DATASET RECORDS Block Start

-- ==== Sys2Proof/Machine/Bytes.lean ====
section
/-! DEFINITION. Bytes of records and frames: little-endian fields (12, first paragraph) and pieces of byte lists. -/

namespace Sys2Proof.Machine

/-- The byte at offset `i`. -/
def byteAt (bs : List Byte) (i : Nat) : Byte := bs.getD i 0

/-- The `n`-byte little-endian field at offset `i`, as a number. -/
def fieldAt (bs : List Byte) (i : Nat) : Nat → Nat
  | 0 => 0
  | n + 1 => (byteAt bs i).toNat + 256 * fieldAt bs (i + 1) n

/-- The 2-byte field at offset `i`. -/
def halfAt (bs : List Byte) (i : Nat) : Half := BitVec.ofNat 16 (fieldAt bs i 2)

/-- The 4-byte field at offset `i`. -/
def wordAt (bs : List Byte) (i : Nat) : Word := BitVec.ofNat 32 (fieldAt bs i 4)

/-- The 8-byte field at offset `i`. -/
def hostAddrAt (bs : List Byte) (i : Nat) : HostAddr := BitVec.ofNat 64 (fieldAt bs i 8)

/-- The `n` low bytes of `v`, lowest first. -/
def leBytes : Nat → Nat → List Byte
  | 0, _ => []
  | n + 1, v => BitVec.ofNat 8 v :: leBytes n (v / 256)

/-- `len` bytes from offset `off`. -/
def slice (bs : List Byte) (off len : Nat) : List Byte := (bs.drop off).take len

/-- `bs` with the bytes from offset `off` replaced by `data`. -/
def overwrite (bs : List Byte) (off : Nat) (data : List Byte) : List Byte :=
  bs.take off ++ data ++ bs.drop (off + data.length)

/-- The offset of the first byte in which two lists differ. -/
def firstDiff : List Byte → List Byte → Option Nat
  | a :: as, b :: bs => if a = b then (firstDiff as bs).map (· + 1) else some 0
  | _, _ => none

/-- `base + off` modulo 2^64 (R78, R120, R123, R153). -/
def addrPlus (base : HostAddr) (off : Nat) : HostAddr := base + BitVec.ofNat 64 off

/-- The address `a` rounded down to a multiple of `m`. -/
def roundDown (a m : Nat) : Nat := a / m * m

/-- `a / m` rounded up to the next whole number (00, Numbers and sizes). -/
def ceilDiv (a m : Nat) : Nat := (a + m - 1) / m

/-- Lane `n` belongs to the mask. -/
def hasLane (m : LaneMask) (n : LaneId) : Bool := m.getLsbD n.val

/-- The mask with lane `n` added. -/
def addLane (m : LaneMask) (n : LaneId) : LaneMask := m ||| (1#8 <<< n.val)

/-- The mask with lane `n` removed. -/
def dropLane (m : LaneMask) (n : LaneId) : LaneMask := m &&& ~~~(1#8 <<< n.val)

/-- The entry `i` of a table set to `a`. -/
def vset {α : Type} {k : Nat} (v : Vector α k) (i : Fin k) (a : α) : Vector α k := v.set i.val a i.isLt

end Sys2Proof.Machine
end

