/-- Last step values (Table 1-5). -/
inductive Step where
  | none | powerUp | entry | linking | rangeCheck | clear | write | checkWait | check | sum | guard
  | read | describe | exchange | settings | action
deriving DecidableEq, Repr

/-- Lane results (Table 12-10). -/
inductive LaneResult where
  | done | notRun | supplyFail | supplyDrop | noTarget | keyRejected | geometryMismatch | outOfRange
  | linkLost | targetStuck | targetRefused | compareMismatch | sumMismatch | imageReadError
  | hostWriteError | laneFaulted | cancelled
deriving DecidableEq, Repr

/-- Job status codes (Table 12-8). -/
inductive JobStatus where
  | ok | partialDone | failed | cancelled | refused | imageInvalid | imageUnreadable | cancelDone
  | notFound | tooLate | alreadyCancelling
deriving DecidableEq, Repr

/-- Job states of an occupied slot (Table 1-3). -/
inductive JobState where
  | waiting | running | ending
deriving DecidableEq, Repr

/-- End actions (Table 2-6). -/
inductive EndAction where
  | keep | hold | run | off
deriving DecidableEq, Repr

/-- LANE-ACTION codes (Table 2-7). -/
inductive ActionCode where
  | powerOn | powerOff | hold | run | clearFault
deriving DecidableEq, Repr

/-- Drop policies (Table 2-2). -/
inductive DropPolicy where
  | cut | ride
deriving DecidableEq, Repr

/-- The twelve Lane Settings (Table 2-2); limits in ms. -/
structure Settings where
  rateCode : Nat
  retryLimit : Nat
  replyLimit : Nat
  clearLimit : Nat
  writeLimit : Nat
  sumLimit : Nat
  threshold : Nat
  dropPolicy : DropPolicy
  powerUpLimit : Nat
  settleTime : Nat
  entryLimit : Nat
  entryAttempts : Nat
deriving DecidableEq, Repr

/-- The target descriptor: the 17 bytes of an accepted QUERY reply (Table 4-4). -/
structure TargetDesc where
  device : Word
  base : Word
  size : Word
  pageCode : Byte
  clearCode : Byte
  maxRate : Byte
  protection : Byte
  keyRequired : Byte
deriving DecidableEq, Repr

/-- The step set of a PROGRAM job (Table 6-1). -/
structure StepSet where
  clear : Bool
  write : Bool
  check : Bool
  sum : Bool
  guard : Bool
deriving DecidableEq, Repr

/-- One entry of an EXCHANGE record (Table 12-2). -/
structure ExchangeEntry where
  kind : Byte
  len : Nat
  busyMs : Nat
deriving DecidableEq, Repr

/-- Job arguments by kind (Tables 6-1 and 7-1). The kind of a slot is the constructor. -/
inductive JobArgs where
  | program (steps : StepSet) (fresh clearAll : Bool) (endAct : EndAction) (guardLevel : Nat)
      (descPtr keyPtr : HostAddr)
  | readout (fresh : Bool) (endAct : EndAction) (buffer keyPtr : HostAddr) (start len : Word)
  | identify (fresh : Bool) (endAct : EndAction) (keyPtr : HostAddr)
  | exchange (fresh : Bool) (endAct : EndAction) (block keyPtr : HostAddr) (entries : List ExchangeEntry)
  | laneSet (values : Settings)
  | laneAction (code : ActionCode)
deriving DecidableEq, Repr
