-- ==== Sys2Proof/Machine/Timing.lean ====
section
/-! DEFINITION. Times in REFCLK cycles, 48 a microsecond (00, Time; R44, Table 3-1). -/

namespace Sys2Proof.Machine

/-- REFCLK cycles in one microsecond: REFCLK is 48 MHz. -/
def microsecond : Nat := 48

/-- REFCLK cycles in `n` milliseconds. -/
def ms (n : Nat) : Nat := n * 48000

/-- The bit time of a rate code in REFCLK cycles: its divider (Table 3-1). -/
def bitTime : Nat → Nat
  | 0 => 417
  | 1 => 192
  | 2 => 96
  | 3 => 48
  | 4 => 24
  | _ => 16

/-- A new level has persisted for 3/16 of a bit time (R45). -/
def passesGlitchFilter (rate stood : Nat) : Bool := 3 * bitTime rate ≤ 16 * stood

/-- 20 bit times: a low that lasts longer is a busy hold (R46). -/
def busyHoldTime (rate : Nat) : Nat := 20 * bitTime rate

/-- The presence pulse is a low of at least 20 bit times at rate 0 (R28). -/
def presenceTime : Nat := 20 * bitTime 0

/-- 40 bit times: the longest gap in a frame (R54) and the quiet line before a resend (R55). -/
def quietTime (rate : Nat) : Nat := 40 * bitTime rate

/-- A comparator level that has persisted this many microseconds is taken (R139). -/
def qualifyTime : Nat := 20

/-- The hold interval of a NOTIFY hold code in microseconds (R156); code 0 is no hold rule. -/
def holdInterval (code : BitVec 2) : Option Nat :=
  if code = 0 then none
  else if code = 1 then some 50
  else if code = 2 then some 200
  else some 1000

end Sys2Proof.Machine
end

DATASET RECORDS Block End

• TASK DIRECTIONS: Starting with the first line of the entries, transcribe every line up to and including the one with "a number. -/".

• RESPONSE BOX:
-- ==== Sys2Proof/Machine/Bytes.lean ====
section
/-! DEFINITION. Bytes of records and frames: little-endian fields (12, first paragraph) and pieces of byte lists. -/

namespace Sys2Proof.Machine

/-- The byte at offset `i`. -/
def byteAt (bs : List Byte) (i : Nat) : Byte := bs.getD i 0

/-- The `n`-byte little-endian field at offset `i`, as a number. -/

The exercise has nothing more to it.